= Classical South Florida =

Radio network serving South Florida, United States

Network logo

Classical South Florida was a radio network serving South Florida, owned by the American Public Media Group. Its stations carried classical music programming from American Public Media's Classical 24 service, as well as programs such as Performance Today, SymphonyCast, Pipedreams, and Saint Paul Sunday. Its stations were also affiliated with National Public Radio (NPR), carrying its hourly news bulletins.
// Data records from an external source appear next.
-- ==== Sys2Proof/Machine/Boot.lean ====
section
/-! DEFINITION. Starting and stopping the module (R557-R566), firmware (R568), licences (R576, R577), the debug level (R578),
the release of ownership (R573, R574), resets of a die (R549, R550, R566), and the module's pins and input (R601-R618). -/

namespace Sys2Proof.Machine

/-! ## What survives -/

/-- Fields whose value lies in fuses or flash (R379, R535, R567). -/
def fuseFields : List Field :=
  [Reg.BT_MODID_ID, Reg.BT_SVN_FUSED, Reg.HB_ID_REV, Reg.LH_VMAX_VMAX, Reg.LH_VMIN_VMIN0, Reg.LH_VMIN_VMIN1,
   Reg.LH_VMIN_VMIN2, Reg.LH_VMIN_VMIN3, Reg.FT_LOG_RECORDS, Reg.FT_LASTID_ID]

/-- True of a field instance that a loss of input leaves: fuses and flash, with the positions that fuses fence. -/
def keepsCold (s : State) (F : Field) (u i : Nat) : Bool :=
  fuseFields.contains F || (cols.any (fun c => pstatF c == F) && s.rd F u i == psFuse)

/-- Fields of the hub that a warm reset of the module leaves (R563, R565): clocks, what is known of the dies, the owner's
state, what is known of the input, and the record of STONEs since cold start. -/
def warmFields : List Field :=
  [Reg.HB_CLKSTAT_REF_OK, Reg.HB_CLKSTAT_PLL_LOCK, Reg.HB_CLKSTAT_HOLDOVER, Reg.HB_CLKSTAT_HOLD_EXPIRED,
   Reg.HB_CLKSTAT_DIE_CLK_EN, Reg.HB_CLKSTAT_HOLD_SEC, Reg.FT_DIE_STATE, Reg.FT_DIE_RESETS, Reg.BT_STAT_OWNER,
   Reg.HB_HOSTCFG_IDE_REQ]

/-- True of a field instance that a warm reset of the module leaves. -/
def keepsWarm (s : State) (F : Field) (u i : Nat) : Bool :=
  keepsCold s F u i || F.acc == .rws || warmFields.contains F

/-- The cable inputs of the span ports, which no reset changes (R611). -/
def keepCables (s : State) : SMap PortX :=
  (List.finRange 8).foldl (fun m p => if (s.spx p).cable then m else smSet {} m (portKey (.span p)) { span := { cable := false } }) []

/-- The module's flash and pins after a loss of power (R604). -/
def coldChip (x : ModX) : ModX :=
  { slotPin := x.slotPin, pwrEn := x.pwrEn, pinBtest := x.pinBtest, pinOwnclr := x.pinOwnclr, perst := x.perst
    valid := false, input := x.input, lastIn := x.lastIn, failIn := x.failIn, needNew := x.needNew, owner := x.owner, relMark := x.relMark
    unclean := x.unclean, imgs := x.imgs, lics := x.lics, train := x.train, hubSite := x.hubSite, seamFuse := x.seamFuse, rowFuse := x.rowFuse }

/-- The module without power (R604): everything but fuses and flash is lost. -/
def unpowered (s : State) : State :=
  { State.reset with
    regs := (clearRegs s fun F u i => !keepsCold s F u i).regs
    faults := { log := s.faults.log, repair := s.faults.repair }
    ports := keepCables s, chip := coldChip s.chip, ctl := freshControl s, log := s.log, out := s.out, free := s.free, pending := s.pending }

/-- An input fail (R604): headers open, the rails discharge and MOD_READY falls; the next start finds no clean stop. -/
def inputFails (s : State) : State :=
  if s.chip.valid then unpowered { s.lg LogKind.inputFail hubN [s.chip.lastIn.1, s.chip.lastIn.2] with
    chip := { s.chip with unclean := true, failIn := s.chip.lastIn } }
  else { s with chip := { s.chip with charging := false } }

/-! ## Licences (R5, R576, R577) -/

/-- A number in a licence. -/
def licNum (l : List Byte) (o n : Nat) : Nat := ofLeBytes ((l.drop o).take n)

/-- True when a licence's signature verifies under a certified key. -/
def licSigned (l : List Byte) : Bool :=
  Config.certKey (licNum l 32 4) != 0 && Config.sm2Verify (Config.certKey (licNum l 32 4)) (Config.sm3 (l.take 64)) (licNum l 64 64)
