-- ==== Sys2Proof/Certificates/Slice0/Obligations.lean ====
section
/-! DEFINITION. The statements for the provers, formalised from the numbered rules of the spec. -/

open Sys2Proof Sys2Proof.Machine

/-- R12, 00_scope: A step runs the command at the front of the queue. -/
def Obligations.StepRunsFrontCommand : Prop :=
  (∀ (i : Instr) (rest : List Instr) (s : State),
      step { s with pending := i :: rest } = exec i { s with pending := rest }) ∧
    ∀ s : State, step { s with pending := [] } = .next (tick { s with pending := [] })

/-- R220, R37, R67, R391: Reset values of the sequencer, row map, clock status and load status. -/
def Obligations.ResetRegisters : Prop :=
  (∀ u < 256, State.reset.rd Reg.CS_STAT_STATE u = 6 ∧ State.reset.rb Reg.CS_TRAP_VALID u = false) ∧
    (∀ d < 4, ∀ r < 8, State.reset.rd Reg.FT_ROWMAP_HEALTHY d r = 10 ∧ State.reset.rd Reg.FT_ROWMAP_FENCED d r = 0) ∧
    (∀ d < 4, State.reset.rb Reg.BT_CLKSTAT_STOPPED d = true) ∧
    State.reset.rb Reg.PZ_HSTAT_SEALED 0 = false ∧ State.reset.rd Reg.PZ_HSTAT_STAGE 0 = 0

/-- R225, R429: Memory after reset is in canonical form and reads as zero. -/
def Obligations.ResetMemoryCanonical : Prop :=
  Safe State.reset ∧ ∀ a, State.reset.rdByte a = 0

/-- R187: Every instruction word gives back its opcode and its fields. -/
def Obligations.InstructionWordRoundTrip : Prop :=
  (∀ (opc : BitVec 8) (w : IFields),
      encodeI opc.toNat w < 2 ^ 64 ∧ encodeI opc.toNat w / 2 ^ 56 = opc.toNat ∧ fieldsOf (encodeI opc.toNat w) = w) ∧
    ∀ (o p : BitVec 8) (v w : IFields), encodeI o.toNat v = encodeI p.toNat w → o = p ∧ v = w

/-- R45, R225, R429, R248, R458: Every step keeps memory in canonical form. -/
def Obligations.MemoryCanonicalKept : Prop :=
  ∀ s t : State, Safe s → step s = .next t → Safe t

/-- R194, R187, R188, R191: The sixteen register-register instructions write their result and complete. -/
def Obligations.ScalarRegisterResults : Prop :=
  ∀ (c : CoreId) (w : IFields) (s t : State) (x y : Word), Reads2 s c w x y t →
      (Issues s c 0x00 formRRR w → exec (.add c w) s = .next (wroteS t c w (x + y))) ∧
      (Issues s c 0x01 formRRR w → exec (.sub c w) s = .next (wroteS t c w (x - y))) ∧
      (Issues s c 0x02 formRRR w → exec (.and c w) s = .next (wroteS t c w (x &&& y))) ∧
      (Issues s c 0x03 formRRR w → exec (.or c w) s = .next (wroteS t c w (x ||| y))) ∧
      (Issues s c 0x04 formRRR w → exec (.xor c w) s = .next (wroteS t c w (x ^^^ y))) ∧
      (Issues s c 0x05 formRRR w → exec (.sll c w) s = .next (wroteS t c w (x <<< (y.toNat % 32)))) ∧
      (Issues s c 0x06 formRRR w → exec (.srl c w) s = .next (wroteS t c w (x >>> (y.toNat % 32)))) ∧
      (Issues s c 0x07 formRRR w → exec (.sra c w) s = .next (wroteS t c w (x.sshiftRight (y.toNat % 32)))) ∧
      (Issues s c 0x08 formRRR w → exec (.slt c w) s = .next (wroteS t c w (if x.slt y then 1 else 0))) ∧
      (Issues s c 0x09 formRRR w → exec (.sltu c w) s = .next (wroteS t c w (if x.ult y then 1 else 0))) ∧
      (Issues s c 0x0A formRRR w → exec (.mul c w) s = .next (wroteS t c w (x * y))) ∧
      (Issues s c 0x0B formRRR w → exec (.mulh c w) s = .next (wroteS t c w (BitVec.ofInt 32 ((x.toInt * y.toInt) / 2 ^ 32)))) ∧
      (Issues s c 0x0C formRRR w → exec (.min c w) s = .next (wroteS t c w (if x.slt y then x else y))) ∧
      (Issues s c 0x0D formRRR w → exec (.max c w) s = .next (wroteS t c w (if x.slt y then y else x))) ∧
      (Issues s c 0x0E formRRR w → exec (.eq c w) s = .next (wroteS t c w (if x = y then 1 else 0))) ∧
      (Issues s c 0x0F formRRR w → exec (.ne c w) s = .next (wroteS t c w (if x = y then 0 else 1)))

/-- R194, R187, R188, R191: The sixteen register-immediate instructions write their result and complete. -/
def Obligations.ScalarImmediateResults : Prop :=
  ∀ (c : CoreId) (w : IFields) (s t : State) (x : Word), Reads s c w.a x t →
      (Issues s c 0x10 formRRI w → exec (.addi c w) s = .next (wroteS t c w (x + w.imm))) ∧
      (Issues s c 0x11 formRRI w → exec (.subi c w) s = .next (wroteS t c w (x - w.imm))) ∧
      (Issues s c 0x12 formRRI w → exec (.andi c w) s = .next (wroteS t c w (x &&& w.imm))) ∧
      (Issues s c 0x13 formRRI w → exec (.ori c w) s = .next (wroteS t c w (x ||| w.imm))) ∧
      (Issues s c 0x14 formRRI w → exec (.xori c w) s = .next (wroteS t c w (x ^^^ w.imm))) ∧
      (Issues s c 0x15 formRRI w → exec (.slli c w) s = .next (wroteS t c w (x <<< (w.imm.toNat % 32)))) ∧
      (Issues s c 0x16 formRRI w → exec (.srli c w) s = .next (wroteS t c w (x >>> (w.imm.toNat % 32)))) ∧
      (Issues s c 0x17 formRRI w → exec (.srai c w) s = .next (wroteS t c w (x.sshiftRight (w.imm.toNat % 32)))) ∧
      (Issues s c 0x18 formRRI w → exec (.slti c w) s = .next (wroteS t c w (if x.slt w.imm then 1 else 0))) ∧
      (Issues s c 0x19 formRRI w → exec (.sltui c w) s = .next (wroteS t c w (if x.ult w.imm then 1 else 0))) ∧
      (Issues s c 0x1A formRRI w → exec (.muli c w) s = .next (wroteS t c w (x * w.imm))) ∧
      (Issues s c 0x1B formRRI w → exec (.mulhi c w) s = .next (wroteS t c w (BitVec.ofInt 32 ((x.toInt * w.imm.toInt) / 2 ^ 32)))) ∧
      (Issues s c 0x1C formRRI w → exec (.mini c w) s = .next (wroteS t c w (if x.slt w.imm then x else w.imm))) ∧
      (Issues s c 0x1D formRRI w → exec (.maxi c w) s = .next (wroteS t c w (if x.slt w.imm then w.imm else x))) ∧
      (Issues s c 0x1E formRRI w → exec (.eqi c w) s = .next (wroteS t c w (if x = w.imm then 1 else 0))) ∧
      (Issues s c 0x1F formRRI w → exec (.nei c w) s = .next (wroteS t c w (if x = w.imm then 0 else 1)))

/-- R195, R196, R186, R191: Branches and jumps go to PC + IMM, or past the instruction. -/
def Obligations.BranchesAndJumps : Prop :=
  ∀ (c : CoreId) (w : IFields) (s t : State) (x y : Word),
      (Reads2 s c w x y t → 0 ≤ (s.pc c : Int) + w.imm.toInt → (s.pc c : Int) + w.imm.toInt < 8192 →
        (Issues s c 0x30 formBr w → exec (.beq c w) s =
          .next (if x = y then wentTo t c ((s.pc c : Int) + w.imm.toInt).toNat else completed t c)) ∧
        (Issues s c 0x31 formBr w → exec (.bne c w) s =
          .next (if x ≠ y then wentTo t c ((s.pc c : Int) + w.imm.toInt).toNat else completed t c)) ∧
        (Issues s c 0x32 formBr w → exec (.blt c w) s =
          .next (if x.slt y = true then wentTo t c ((s.pc c : Int) + w.imm.toInt).toNat else completed t c)) ∧
        (Issues s c 0x33 formBr w → exec (.bge c w) s =
          .next (if x.slt y = false then wentTo t c ((s.pc c : Int) + w.imm.toInt).toNat else completed t c)) ∧
        (Issues s c 0x34 formBr w → exec (.bltu c w) s =
          .next (if x.ult y = true then wentTo t c ((s.pc c : Int) + w.imm.toInt).toNat else completed t c)) ∧
        (Issues s c 0x35 formBr w → exec (.bgeu c w) s =
          .next (if x.ult y = false then wentTo t c ((s.pc c : Int) + w.imm.toInt).toNat else completed t c))) ∧
      (0 ≤ (s.pc c : Int) + w.imm.toInt → (s.pc c : Int) + w.imm.toInt < 8192 →
        (Issues s c 0x36 { imm := immAll } w → exec (.j c w) s = .next (wentTo s c ((s.pc c : Int) + w.imm.toInt).toNat)) ∧
        (Issues s c 0x37 { d := .s, imm := immAll } w → exec (.jal c w) s =
          .next (wentTo (wrS s c w.d.toNat (BitVec.ofNat 32 (s.pc c + 1))) c ((s.pc c : Int) + w.imm.toInt).toNat))) ∧
      (Reads s c w.a x t → Issues s c 0x38 { a := .sq } w → exec (.jr c w) s = .next (wentTo t c (x.toNat % 8192)))
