variable (s : State)

@[simp] theorem dropPayload_mem (p : PortId) (sub : Nat) (f : Flit) : (dropPayload s p sub f).mem = s.mem := by
  unfold dropPayload
  split <;> rfl

@[simp] theorem stackFlit_canonical {s : State} (h : Canonical s.mem) (k : Fin 16) (f : Flit) :
    Canonical (stackFlit s k f).mem := by
  unfold stackFlit
  extract_lets d i dst ls ok s1
  have h1 : Canonical s1.mem := foldl_canonical (fun t q ht => by split <;> simp [ht]) (by simp [h]) ok
  refine canonical_of_ite h (canonical_of_ite ?_ ?_) <;> simp [h1]

@[simp] theorem fillSpan_mem (m : Fin 8) : (fillSpan s m).mem = s.mem := by
  simp [fillSpan]

@[simp] theorem hubFlit_canonical {s : State} (h : Canonical s.mem) (d : DieId) (f : Flit) :
    Canonical (hubFlit s d f).mem := by
  unfold hubFlit
  extract_lets i ls c ok s1 s2
  have h1 : Canonical s1.mem := foldl_canonical (fun t q ht => by split <;> simp [ht]) (by simp [h]) ok
  clear_value s1
  have h2 : Canonical s2.mem := by simpa [s2] using h1
  clear_value s2 ls ok
  split
  · exact h
  · split
    · split <;> simp [h2]
    · split <;> simp [h]

@[simp] theorem spanFlit_mem (m : Fin 8) (f : Flit) : (spanFlit s m f).mem = s.mem := by
  unfold spanFlit
  split <;> simp

@[simp] theorem deliver_canonical {s : State} (h : Canonical s.mem) (p : PortId) (pl : Payload) :
    Canonical (deliver s p pl).mem := by
  unfold deliver
  (repeat' split) <;> simp [h]

@[simp] theorem countSpares_mem (p : PortId) : (countSpares s p).mem = s.mem := by
  simp [countSpares]

@[simp] theorem useSpare_mem (p : PortId) (lane k : Nat) : (useSpare s p lane k).mem = s.mem := by
  simp [useSpare, foldl_mem]

@[simp] theorem loseGroup_mem (p : PortId) (lane : Nat) : (loseGroup s p lane).mem = s.mem := by
  simp [loseGroup]

@[simp] theorem loseSpare_mem (p : PortId) (wire : Nat) : (loseSpare s p wire).mem = s.mem := by
  simp [loseSpare]

@[simp] theorem steerNow_mem (p : PortId) (wire : Nat) : (steerNow s p wire).mem = s.mem := by
  simp only [steerNow]
  (repeat' split) <;> simp

@[simp] theorem settleLanes_mem (p : PortId) : (settleLanes s p).mem = s.mem := by
  unfold settleLanes
  split <;> simp

@[simp] theorem sendLcmd_mem (p : PortId) (w : Nat) : (sendLcmd s p w).mem = s.mem := by
  simp [sendLcmd]

@[simp] theorem applyChanges_mem (p : PortId) (tx : Bool) (gseq : Nat) : (applyChanges s p tx gseq).mem = s.mem := by
  unfold applyChanges
  simp only
  rw [foldl_mem _ fun t c => by split <;> simp]
  simp

@[simp] theorem takeLcmd_mem (p : PortId) (w : Nat) : (takeLcmd s p w).mem = s.mem := by
  unfold takeLcmd
  split <;> rfl

@[simp] theorem takeCross_mem (p : PortId) : (takeCross s p).1.mem = s.mem := by
  unfold takeCross
  split <;> simp

@[simp] theorem formGroup_mem (p : PortId) : (formGroup s p).1.mem = s.mem := by
  unfold formGroup
  simp only
  split
  · rfl
  · split
    · simp
    · split
      · simp
      · split <;> simp

@[simp] theorem takeHeader_mem (p : PortId) (ack : Nat) (nak : Bool) : (takeHeader s p ack nak).mem = s.mem := by
  simp [takeHeader]

@[simp] theorem badGroup_mem (p : PortId) (lanes : List Nat) : (badGroup s p lanes).mem = s.mem := by
  simp [badGroup, foldl_mem]

@[simp] theorem spanCredit_mem (m : Fin 8) (q : Nat × Nat) : (spanCredit s m q).mem = s.mem := by
  unfold spanCredit
  split <;> simp

@[simp] theorem takeBeat_mem (p : PortId) (g : LGroup) : (takeBeat s p g).mem = s.mem := by
  unfold takeBeat
  simp only [takeLcmd_mem]
  split
  · simp
    split <;> simp
  · split <;> simp

@[simp] theorem deliverGroups_canonical {s : State} (h : Canonical s.mem) (fuel : Nat) (p : PortId) (g : LGroup) :
    Canonical (deliverGroups fuel s p g).mem := by
  induction fuel generalizing s g with
  | zero => exact h
  | succ n ih =>
    unfold deliverGroups
    split
    · simp [h]
    · extract_lets x y s2
      have h2 : Canonical s2.mem := by
        simp only [s2, takeBeat_mem]
        exact foldl_canonical (fun t pl ht => deliver_canonical ht p pl) (by simpa using h) _
      split
      · exact h2
      · exact canonical_of_ite (ih (by simpa using h2) _) h2

@[simp] theorem goodGroup_canonical {s : State} (h : Canonical s.mem) (p : PortId) (g : LGroup) :
    Canonical (goodGroup s p g).mem := by
  simp [goodGroup, h]

@[simp] theorem startRetrain_mem (p : PortId) : (startRetrain s p).mem = s.mem := by
  unfold startRetrain
  split
  · exact foldl_mem _ (fun t q => by simp only; split <;> simp) _ s
  · rfl

@[simp] theorem failedReplay_mem (p : PortId) : (failedReplay s p).mem = s.mem := by
  simp [failedReplay]

@[simp] theorem portDown_mem (p : PortId) : (portDown s p).mem = s.mem := by
  simp [portDown, foldl_mem]

@[simp] theorem linkFault_mem (p : PortId) : (linkFault s p).mem = s.mem := by
  simp [linkFault]

@[simp] theorem emitIdent_mem (m : Fin 8) (nonce : Nat) : (emitIdent s m nonce).mem = s.mem :=
  foldl_mem _ (fun t _ => State.emit_mem t _) _ s

@[simp] theorem sendIdent_mem (m : Fin 8) : (sendIdent s m).mem = s.mem := by
  simp [sendIdent]

@[simp] theorem repeatIdent_mem (p : PortId) : (repeatIdent s p).mem = s.mem := by
  simp only [repeatIdent]
  (repeat' split) <;> simp

@[simp] theorem sendSpan_mem (m : Fin 8) : (sendSpan s m).mem = s.mem := by
  have h := formGroup_mem s (.span m)
  unfold sendSpan
  simp only
  split <;> simp_all

@[simp] theorem authFails_mem (p : PortId) : (authFails s p).mem = s.mem := by
  simp [authFails]

@[simp] theorem countFec_mem (p : PortId) (g : SpanGroup) : (countFec s p g).mem = s.mem := by
  simp [countFec]

@[simp] theorem takeGroup_canonical {s : State} (h : Canonical s.mem) (p : PortId) (q : Option PortId) (rpl : Bool)
    (g : LGroup) : Canonical (takeGroup s p q rpl g).mem := by
  unfold takeGroup
  split <;> simp [h]

@[simp] theorem receiveCane_canonical {s : State} (h : Canonical s.mem) (p q : PortId) (errs : List WireErr) :
    Canonical (receiveCane s p q errs).mem := by
  have hg := formGroup_mem s q
  unfold receiveCane
  split
  · next heq =>
    rw [heq] at hg
    exact hg ▸ h
  · next t g rpl heq =>
    rw [heq] at hg
    extract_lets y ack t0 t1 w hd r t2
    have h1 : Canonical t1.mem := by
      have : t.mem = s.mem := hg
      simp [t1, t0, this, h]
    clear_value t1 r
    have h2 : Canonical t2.mem := by simpa [t2] using h1
    refine canonical_of_ite (takeGroup_canonical (by simpa using h1) ..) (canonical_of_ite ?_ h2)
    simpa using h2

@[simp] theorem receiveSpan_canonical {s : State} (h : Canonical s.mem) (m : Fin 8) (g : SpanGroup) :
    Canonical (receiveSpan s m g).mem := by
  unfold receiveSpan
  extract_lets p t
  have ht : Canonical t.mem := by simpa [t] using h
  clear_value t
  split
  · extract_lets again t1
    have h1 : Canonical t1.mem := by simpa [t1] using ht
    exact takeGroup_canonical (by simpa using h1) ..
  · simpa using ht
  · simpa using ht

@[simp] theorem linkBeatAt_canonical {s : State} (h : Canonical s.mem) (p : PortId) (errs : List WireErr)
    (grp : Option SpanGroup) : Canonical (linkBeatAt s p errs grp).mem := by
  unfold linkBeatAt
  split <;> simp [h]

@[simp] theorem execAckTimeout_mem (p : PortId) : (after (execAckTimeout p s) s).mem = s.mem := by
  simp only [execAckTimeout]
  split <;> simp

@[simp] theorem addChange_mem (p : PortId) (c : LaneChange) : (addChange s p c).mem = s.mem := by
  simp [addChange]

@[simp] theorem execSteer_mem (p : PortId) (lane : Fin 256) (spare : Fin 8) (at_ : BitVec 12) :
    (after (execSteer p lane spare at_ s) s).mem = s.mem := by
  simp [execSteer]

@[simp] theorem execSteerAck_mem (p : PortId) (lane : Fin 256) (spare : Fin 8) (at_ : BitVec 12) :
    (after (execSteerAck p lane spare at_ s) s).mem = s.mem := by
  simp [execSteerAck]

@[simp] theorem execWidth_mem (p : PortId) (width : Fin 4) (at_ : BitVec 12) :
    (after (execWidth p width at_ s) s).mem = s.mem := by
  simp [execWidth]

@[simp] theorem execWidthAck_mem (p : PortId) (width : Fin 4) (at_ : BitVec 12) :
    (after (execWidthAck p width at_ s) s).mem = s.mem := by
  simp [execWidthAck]

@[simp] theorem announceSteer_mem (p : PortId) (lane k : Nat) : (announceSteer s p lane k).mem = s.mem := by
  simp [announceSteer]

@[simp] theorem announceWidth_mem (p : PortId) : (announceWidth s p).mem = s.mem := by
  simp [announceWidth]

@[simp] theorem execRetrain_mem (r : Requester) (p : PortId) : (after (execRetrain r p s) s).mem = s.mem := by
  simp [execRetrain]

@[simp] theorem stackUp_mem (p : PortId) : (stackUp s p).mem = s.mem := by
  unfold stackUp
  split <;> simp

@[simp] theorem findLanes_mem (p : PortId) (e : EndLanes) : (findLanes s p e).mem = s.mem := by
  simp [findLanes, foldl_mem]

@[simp] theorem resumePort_mem (p : PortId) (latency : Nat) : (resumePort s p latency).mem = s.mem := by
  unfold resumePort
  split <;> simp

@[simp] theorem holdStream_mem (d : DieId) (i key : Nat) (on : Bool) : (holdStream s d i key on).mem = s.mem := by
  simp [holdStream, foldl_mem]

@[simp] theorem execSbHold_mem (d : DieId) (p : Fin 9) (i : Fin 32768) (seq : Fin 16) (crc : BitVec 8) :
    (after (execSbHold d p i seq crc s) s).mem = s.mem := by
  simp [execSbHold]

@[simp] theorem execSbRelease_mem (d : DieId) (p : Fin 9) (i : Fin 32768) (seq : Fin 16) (crc : BitVec 8) :
    (after (execSbRelease d p i seq crc s) s).mem = s.mem := by
  simp [execSbRelease]

@[simp] theorem execSbScredit_mem (d : DieId) (p : Fin 9) (i : Fin 32768) (count seq : Fin 16) (crc : BitVec 8) :
    (after (execSbScredit d p i count seq crc s) s).mem = s.mem := by
  simp [execSbScredit]

@[simp] theorem abandonStops_mem (d : DieId) : (abandonStops s d).mem = s.mem := by
  simp [abandonStops, foldl_mem]

@[simp] theorem stopDie_mem (d : DieId) : (stopDie s d).mem = s.mem := by
  unfold stopDie
  simp only [abandonStops_mem, State.setDx_mem]
  rw [foldl_mem _ fun t p => by split <;> simp]
  simp

@[simp] theorem orderStop_mem (d : DieId) : (orderStop s d).mem = s.mem := by
  simp [orderStop]

@[simp] theorem execMark_mem (d : DieId) (m : MarkMsg) (seq : Fin 16) (crc : BitVec 8) :
    (after (execMark d m seq crc s) s).mem = s.mem := by
  unfold execMark
  split <;> simp

@[simp] theorem execSbread_mem (d : DieId) (off : Nat) (seq : Fin 16) (crc : BitVec 8) :
    (after (execSbread d off seq crc s) s).mem = s.mem := by
  rw [execSbread, after_next]
  refine sbReceive_mem s fun t => ?_
  split
  · simp [csrRead_mem t ‹_›]
  · simp

@[simp] theorem execSbnak_mem (p : PortId) (m : NakMsg) : (after (execSbnak p m s) s).mem = s.mem := by
  simp [execSbnak]

@[simp] theorem loseClock_mem (d : DieId) : (loseClock s d).mem = s.mem := by
  simp [loseClock]

@[simp] theorem execClockLost_mem (d : DieId) : (after (execClockLost d s) s).mem = s.mem := by
  simp [execClockLost]

@[simp] theorem execStop_mem (d : DieId) (seq : Fin 16) (crc : BitVec 8) :
    (after (execStop d seq crc s) s).mem = s.mem := by
  simp [execStop]

@[simp] theorem execCrossSlip_mem (x : Crossing) : (after (execCrossSlip x s) s).mem = s.mem := by
  unfold execCrossSlip
  split <;> simp

@[simp] theorem sendMarks_mem (m : Fin 8) : (sendMarks s m).mem = s.mem := by
  simp [sendMarks, foldl_mem]

@[simp] theorem execLaneMarker_mem (p lane : Fin 8) (mark : Option (BitVec 80)) :
    (after (execLaneMarker p lane mark s) s).mem = s.mem := by
  simp [execLaneMarker]

end Sys2Proof.Machine
end

section
/-! SUPPORT. Memory after the operations of `Machine/Transcend.lean`: the special functions. -/

namespace Sys2Proof.Machine

variable (s : State)

@[simp] theorem transBody_keeps {P : List Host.Cell → Prop} (op : Nat) (c : CoreId) (w : IFields) (h : P s.mem) :
    (transBody op c w s).Keeps P := by
  simp [transBody, h]

@[simp] theorem execVexp2_mem (c : CoreId) (w : IFields) : (after (execVexp2 c w s) s).mem = s.mem := by
  simp [execVexp2]

@[simp] theorem execVexp_mem (c : CoreId) (w : IFields) : (after (execVexp c w s) s).mem = s.mem := by
  simp [execVexp]

@[simp] theorem execVlog2_mem (c : CoreId) (w : IFields) : (after (execVlog2 c w s) s).mem = s.mem := by
  simp [execVlog2]

@[simp] theorem execVln_mem (c : CoreId) (w : IFields) : (after (execVln c w s) s).mem = s.mem := by
  simp [execVln]

@[simp] theorem execVrcp_mem (c : CoreId) (w : IFields) : (after (execVrcp c w s) s).mem = s.mem := by
  simp [execVrcp]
WPBI-HD2 and W270AD carried news and talk programming from NPR and other sources.

==Stations==
- WKCP 89.7 MHz, Miami, Florida (now WMLV)
- WNPS 88.7 MHz, Fort Myers, Florida (now WDLV)
- WPBI 90.7 MHz, West Palm Beach, Florida (now WFLV)
  - W214BD 90.7 Gifford, Florida (Vero Beach, Florida)
  - W270AD 101.9 MHz, West Palm Beach, Florida (relayed WPBI-HD2 as "101.9 WPBI News")

With insufficient funding, the entire network was purchased by Educational Media Foundation for programming the CCM format, K-Love in July 2015. However, NPR's newscasts and its HD2 channel (which featured NPR's talk programming) continued on its West Palm Beach outlet, now WFLV. It has since been replaced by Air1.